Podiatrist examining posture of a patient
A physiotherapist treats a wide range of conditions, including injuries and ailments affecting bones, joints and soft tissues. They would assess your issue and devise a treatment plan. Manual therapy, involving manipulation, massage and mobilisation would be used to help with pain, stiffness, to encourage blood and lymph to the area and to help improve mobility. They are able to use many different techniques, as well as give advice about exercise, diet and wellbeing. Mobility aids such as crutches and walking sticks are available from physiotherapists.
Physio treating a patient
Acupuncture is used to treat a wide variety of conditions, including musculo-skeletal disorders. NICE (National Institute for Health and Care Excellence) has recommended acupuncture as a treatment for back pain on the NHS. It is an effective treatment for chronic pain.3 It involves fine, flexible needles being inserted at specific points of the body. The Chinese believe that pain and illness are signs that the body is out of balance. Harmony needs to be restored to be healthy. There are channels which run around our body within which flows our life force, or ‘qi’. A condition or ailment is a sign that the flow has been blocked at some point. A thorough assessment is taken by the practitioner who is trained to diagnose where the blockage is in the body. The needles are placed at specific points to relieve the blockage. The needles are left in place for approximately 20 minutes whilst you relax. Often Chinese herbs are prescribed in conjunction with acupuncture treatments.

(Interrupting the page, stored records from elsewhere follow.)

-- ==== Sys2Proof/Certificates/Slice0/Obligations.lean ====
section
/-! DEFINITION. The statements about the model, for the provers. -/

open Sys2Proof Sys2Proof.Machine

/-! ### The whole block -/

/-- A step with a command at the front of the queue is `exec` of that command on the state with the queue's rest. The queue is the model's own, not the spec's
(log 21). -/
def Obligations.StepRunsTheFrontCommand : Prop :=
  ∀ (s : State) (c : Instr) (rest : List Instr), s.pending = c :: rest → step s = exec c { s with pending := rest }

/-- What reset leaves: the spec's reset values of the identity page, mailboxes, queues, lease, lanes, time, calendar registers and START_STAGE (R256, R265, R301,
R305, R315, R360, R363, R370, R380, R384, R390). Of the clauses, these are the model's choice and no rule's: the role ALONE and the alarm latch clear (log 3), the
empty queue of commands (log 21), and package memory in canonical form. -/
def Obligations.ResetLeaves : Prop :=
  let s := State.reset
  s.Sound ∧ s.power.inReset = true ∧ s.power.stage = 0 ∧ s.power.ready = false ∧ s.clocks.time.valid = false ∧ s.twin.role = .alone ∧ s.lease.owner = none ∧
    s.lease.staged = [] ∧ s.mail.boxes.length = 16 ∧ (∀ b ∈ s.mail.boxes, b.owned = false ∧ b.busy = false ∧ b.done = false) ∧ s.regs.globalErr = 0 ∧
    s.events.depth = 0 ∧ (∀ q ∈ s.mail.queues, q.depth = 0) ∧ s.intr.cause = 0 ∧ s.cfg.position = 0 ∧ s.cfg.positionValid = false ∧ s.cfg.pipes.length = 512 ∧
    (∀ e ∈ s.cfg.pipes, e.state = .free) ∧ (∀ x ∈ s.lanes.rx, x.role = .off ∧ x.lock = .search) ∧ (∀ x ∈ s.lanes.tx, x.role = .off) ∧
    s.lanes.claims = List.replicate 1024 0 ∧ s.cal.count = 0 ∧ s.cal.oscStop = true ∧ s.clocks.log.incNs = 4 ∧ s.health.alarm = false ∧ s.pending = []

/-- Package memory stays in canonical form: from every state in which it is, every step gives one in which it is (R396). -/
def Obligations.StepKeepsMemorySound : Prop :=
  ∀ (s t : State), s.Sound → step s = .next t → t.Sound

/-- Every command completes: `exec` answers a next state for each of them in every state, with the waiting commands, the variant and the serial number as they were
(R1, R360). -/
def Obligations.EveryCommandRuns : Prop :=
  ∀ (c : Instr) (s : State), ∃ t, exec c s = .next t ∧ t.pending = s.pending ∧ t.ident.variant = s.ident.variant ∧ t.ident.serial = s.ident.serial

/-- The frame of the rows of the lines and clocks, health and the crate bus: package memory, the lease, the DMA channels, the host's registers, the identity, and the position,
tick and lane roles of the configuration stay as they were. -/
def Obligations.LineRowsKeepTheRest : Prop :=
  ∀ (c : Instr) (s t : State), lineRow c = true → exec c s = .next t →
    t.fabric.mem = s.fabric.mem ∧ t.lease = s.lease ∧ t.dma = s.dma ∧ t.regs = s.regs ∧ t.ident = s.ident ∧ t.cfg.tick = s.cfg.tick ∧
    t.cfg.position = s.cfg.position ∧ t.cfg.rxCfg = s.cfg.rxCfg ∧ t.cfg.txCfg = s.cfg.txCfg ∧ t.cfg.peers = s.cfg.peers

/-- An S or O command from a sender without the lease is refused with NO_LOCK, or with LOCK_HELD when another holds it, and what changes the configuration of a
pair is refused with NOT_ACTIVE at a STANDBY: S and L commands, TWIN_SWITCH, and the commands that R339 journals, those with TARGET partner among them. Nothing
else changes (R364, R374, R507). Left out is a standby that may take no claim and has no partner, which takes these commands (the model's choice, log 174). -/
def Obligations.SendersWithoutTheLeaseAreRefused : Prop :=
  ∀ (s : State) (o : Origin) (args : List Byte) (r : KilnReading) (fault : Bool) (host : List Byte), Served s o →
    let refused (st : Status) (op : Nat) (i : Instr) : Prop := Completes i s o.mailbox st [] (s.taken o op args)
    let all (st : Status) (rows : List MailRow) : Prop := ∀ x ∈ rows, x.len args = none → args.length ≤ 1024 → refused st x.op (x.cmd o args)
    let leased (st : Status) : Prop := all st (sRows ++ oRows r fault host) ∧
      (args.length = 24 → (s.power.stage = 6 → s.clocks.dpll.state ≠ .locked ∧ ∃ c ∈ s.clocks.dpll.entries, c ≠ 0) → refused st 0x0500 (.refConfig o args)) ∧
      (args.length = 4 → s.health.fw.resetDue = false → refused st 0x0808 (.fwActivate o args) ∧ refused st 0x0905 (.packageReset o args))
    (s.twin.role ≠ .standby → s.lease.owner = none → leased .noLock) ∧
    (s.twin.role ≠ .standby → s.lease.owner ≠ none → s.holds o = false → leased .lockHeld) ∧
    (s.twin.role = .standby → s.claimless = false → all .notActive (sRows ++ activeRows) ∧
      (args.length = 24 → field args 1 1 = 1 → refused .notActive 0x0806 (.fwStage o args host)) ∧
      (args.length = 4 → s.health.fw.resetDue = false → field args 0 1 = 1 → refused .notActive 0x0808 (.fwActivate o args)) ∧
      (args.length = 12 → field args 1 1 = 1 → refused .notActive 0x0809 (.ownerSeal o args)))

/-! ### Rules stated whole -/

/-- R96: an offset block with more over-range samples than OFFSET_CLIP_MAX leaves the estimate as it was and adds 1 to OFFSET_HELD; one without leaves
OFFSET_HELD. A load that OFFSET_FREEZE has made due at the boundary is the only other thing that sets the estimate there. -/
def Obligations.ClippedOffsetBlockIsHeld : Prop :=
  ∀ (s : State) (pipe input : Nat) (c : Chain), s.works = true → c ∈ s.data.chains → Chain.isOf pipe input c = true → c.cfg.offsetLog2 ≠ 0 →
    c.sumSeen = 2 ^ c.cfg.offsetLog2 →
    (c.cfg.offsetClipMax < c.sumClipped → Gives (.offsetBlockEnd pipe input) s fun t => ∃ x ∈ t.data.chains, Chain.isOf pipe input x = true ∧
      x.offsetHeld = rcAdd 32 c.offsetHeld 1 ∧ x.sumSeen = 0 ∧ x.sumClipped = 0 ∧
      (c.freezeNext = [] → x.muRe = c.muRe ∧ x.muIm = c.muIm)) ∧
    (c.sumClipped ≤ c.cfg.offsetClipMax → Gives (.offsetBlockEnd pipe input) s fun t => ∃ x ∈ t.data.chains, Chain.isOf pipe input x = true ∧
      x.offsetHeld = c.offsetHeld ∧ x.sumSeen = 0 ∧
      (c.freezeNext = [] → c.frozen = false → x.muRe = rndShift c.sumRe (c.cfg.offsetLog2 - scaleF c.cfg.format)))

/-- R421: MATRIX_SLICES sets the slices of one link, or of every link from FROM_DIE, to SLICES and leaves the other links; it is refused with REFUSED_STATE while an
INGEST, CORR or BEAM pipe exists. -/
def Obligations.MatrixSlicesSetsLinks : Prop :=
  ∀ (s : State) (o : Origin) (args : List Byte), Leads s o → args.length = 4 →
    let t := s.taken o 0x0701 args
    let src := field args 0 1
    let dst := field args 1 1
    let named (d : Nat) : Prop := d < s.dies ∧ d ≠ src ∧ (dst = 0xFF ∨ d = dst)
    src < s.dies → (dst = 0xFF ∨ (dst < s.dies ∧ dst ≠ src)) → field args 2 1 ≤ 3 → field args 3 1 = 0 →
    ((t.cfg.dataPipes || t.candidate.dataPipes) = false →
      ∃ ls, Completes (.matrixSlices o args) s o.mailbox .ok [] { t with fabric := { t.fabric with slices := ls } } ∧
        (∀ d, named d → { src := src, dst := d, slices := field args 2 1 } ∈ ls) ∧
        (∀ x ∈ ls, x.src = src → named x.dst → x.slices = field args 2 1) ∧
        (∀ x : LinkSlices, ¬(x.src = src ∧ named x.dst) → (x ∈ ls ↔ x ∈ s.fabric.slices))) ∧
    ((t.cfg.dataPipes || t.candidate.dataPipes) = true → Completes (.matrixSlices o args) s o.mailbox .refusedState [] t)

/-- R500: CRATE_CONFIG sets ALONE_SLEEP_OK and WAKE_CRATE from FLAGS, refuses a reserved bit or byte that is not zero; the configuration area keeps its settings, and
they outlast a reset (R399; that they are stored when the command completes is the model's choice, log 64). -/
def Obligations.CrateConfigSetsItsFlags : Prop :=
  ∀ (s : State) (o : Origin) (args : List Byte), Leads s o → args.length = 4 →
    (field args 0 1 < 4 → ZeroBytes args 1 4 → ∃ u, Completes (.crateConfig o args) s o.mailbox .ok [] u ∧ u.power = s.power ∧ u.fabric = s.fabric ∧
      u.crate = { s.crate with aloneSleepOk := (field args 0 1).testBit 0, wakeCrate := (field args 0 1).testBit 1 } ∧
      (s.holdOk .page = true → u.settings ≠ (s.taken o 0x0902 args).settings →
        u.health.norConfig = u.settings ∧ u.health.norConfig.aloneSleepOk = (field args 0 1).testBit 0)) ∧
    (4 ≤ field args 0 1 ∨ ¬ ZeroBytes args 1 4 → Completes (.crateConfig o args) s o.mailbox .badArgument [] (s.taken o 0x0902 args)) ∧
    (Gives .resetAssert s fun t => t.crate.aloneSleepOk = s.health.norConfig.aloneSleepOk ∧ t.crate.wakeCrate = s.health.norConfig.wakeCrate)

/-! ### Commands that read (class R, R374) -/

/-- NOP (R393), LOCK_STATUS (R375) and FW_STATUS (R464) complete for every served sender, and change nothing but what completing touches. -/
def Obligations.PlainReadsComplete : Prop :=
  ∀ (s : State) (o : Origin), Served s o →
    (let t := s.taken o 0x0001 []
     Completes (.nop o []) s o.mailbox .ok (leBytes 4 s.ident.fwVersion.toNat ++ leBytes 4 s.regs.alive.toNat) t) ∧
    (let t := s.taken o 0x0013 []
     ∃ reply, reply.length = 16 ∧ field reply 4 4 = t.lease.leftMs % 2 ^ 32 ∧ field reply 8 4 = s.lease.staged.length % 2 ^ 32 ∧
       field reply 2 1 = nat01 s.lease.owner.isSome + 2 * nat01 (s.lease.owner.getD (false, 0)).1 ∧ field reply 0 2 = (s.lease.owner.getD (false, 0)).2 % 65536 ∧
       Completes (.lockStatus o []) s o.mailbox .ok reply t) ∧
    (let t := s.taken o 0x0807 []
     ∃ reply, reply.length = 20 ∧ field reply 0 1 = nat01 s.ident.fwBank ∧ field reply 11 1 = s.health.fw.lastResult % 256 ∧
       Completes (.fwStatus o []) s o.mailbox .ok reply t)

/-- CLOCK_STATUS (R324), TWIN_STATUS (R356), HEALTH_STATUS (R462), HOLDUP_STATUS (R465), CRATE_STATUS (R501) and SENSOR_READ (R502) complete for every
served sender with a reply of their table's length; their RC counters read are zero after (R13). -/
def Obligations.StatusReadsComplete : Prop :=
  ∀ (s : State) (o : Origin), Served s o →
    (∃ reply u, reply.length = 56 ∧ field reply 0 1 = s.clocks.dpll.state.code ∧ u.clocks.dpll.switches = 0 ∧ u.clocks.dpll.jumpsRefused = 0 ∧
       u.clocks.time = s.clocks.time ∧ u.twin = s.twin ∧ Completes (.clockStatus o []) s o.mailbox .ok reply u) ∧
    (∃ reply, reply.length = 56 ∧ field reply 8 4 = s.twin.claim % 2 ^ 32 ∧ field reply 24 4 = s.twin.digestMismatches % 2 ^ 32 ∧
       field reply 32 4 = s.twin.hbMissed % 2 ^ 32 ∧ field reply 36 4 = s.twin.takeovers % 2 ^ 32 ∧
       Completes (.twinStatus o []) s o.mailbox .ok reply ((s.taken o 0x0603 []).modTwin fun t =>
         { t with digestMismatches := 0, copiesLate := 0, hbMissed := 0, takeovers := 0, repairsServed := 0, repairsRefused := 0 })) ∧
    (let t := s.taken o 0x0804 []
     ∃ reply, reply.length = 52 ∧ field reply 24 1 = nat01 s.health.alarm ∧ field reply 28 4 = s.health.log.badSlots % 2 ^ 32 ∧
       field reply 32 8 = s.health.log.nextSeq % 2 ^ 64 ∧
       Completes (.healthStatus o []) s o.mailbox .ok reply
         { t with health := { t.health with log := { t.health.log with badSlots := 0 }, overrides := 0, reconciles := 0 } }) ∧
    (let t := s.taken o 0x080A []
     ∃ reply, reply.length = 28 ∧ field reply 0 4 = s.health.holdupMv % 2 ^ 32 ∧ field reply 24 4 = s.health.episodes % 2 ^ 32 ∧
       Completes (.holdupStatus o []) s o.mailbox .ok reply { t with health := { t.health with episodes := 0 } }) ∧
    (∃ reply, reply.length = 36 ∧ field reply 0 1 = s.ident.nodeId % 256 ∧ field reply 1 1 = nat01 s.crate.alone ∧
       field reply 12 4 = s.crate.framesTx % 2 ^ 32 ∧ field reply 20 4 = s.crate.crcErrors % 2 ^ 32 ∧
       Completes (.crateStatus o []) s o.mailbox .ok reply ((s.taken o 0x0903 []).modCrate fun c =>
         { c with framesTx := 0, framesRx := 0, crcErrors := 0, retries := 0, aloneEntries := 0, sleepAborts := 0 })) ∧
    (let t := s.taken o 0x0904 []
     ∃ reply, reply.length = 14 ∧ field reply 4 2 = s.power.floorMv % 65536 ∧ field reply 6 2 = s.power.requestMv % 65536 ∧
       field reply 10 2 = s.power.pwrFault.toNat ∧ field reply 12 1 = nat01 s.power.thermTrip ∧ field reply 13 1 = 0 ∧
       Completes (.sensorRead o []) s o.mailbox .ok reply { t with free := t.free + 3 })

Patients back with needles in place
Massage therapy is used as preventative treatment to encourage muscle tone, balance and posture. It also helps to maintain healthy connective tissue. It is an effective treatment for injury, chronic pain, posture problems and restricted range of movement. Massage involves using different techniques, with the aim being to encourage muscles to stretch, allowing the circulation of blood and lymph, to relax muscles and to increase flexibility. The techniques involve smooth stroking movements, kneading of the skin and muscles, squeezing, shaking, wringing and rolling. It can aid sleep and relaxation and ease pain, and reduce stress.
Person having a massage
The Holistic Health Care Clinic is able to provide different therapies with which to approach any musculoskeletal disorder. By examining you holistically, the correct balance of treatments may be determined. You are an individual and a tailored treatment plan using the therapies on offer will maximize your chances of an effective recovery.
Smiling, happy, healthy person
- 1. Senna, MK et al ‘Des Maintained Spinal Manipulation Therapy for Chronic Nonspecific Low Back Pain Result in Better Long- term Outcome?’ Spine 36 2011 (180 1427-1437.
- 2. Licciardone, J et al ‘Osteopathic Manipulative Treatment for Lower Back Pain: A Systematic Review and Meta- Analysis of Randomized Controlled Trials.’ BMC Musculoskeletal Disorders 2005 6:43.
- 3. Vickers, AJ et al ‘Acupuncture for Chronic Pain. Individual Patient Data Meta-analysis.’ Arch Intern Med 2012 172 (19) 1444-1453.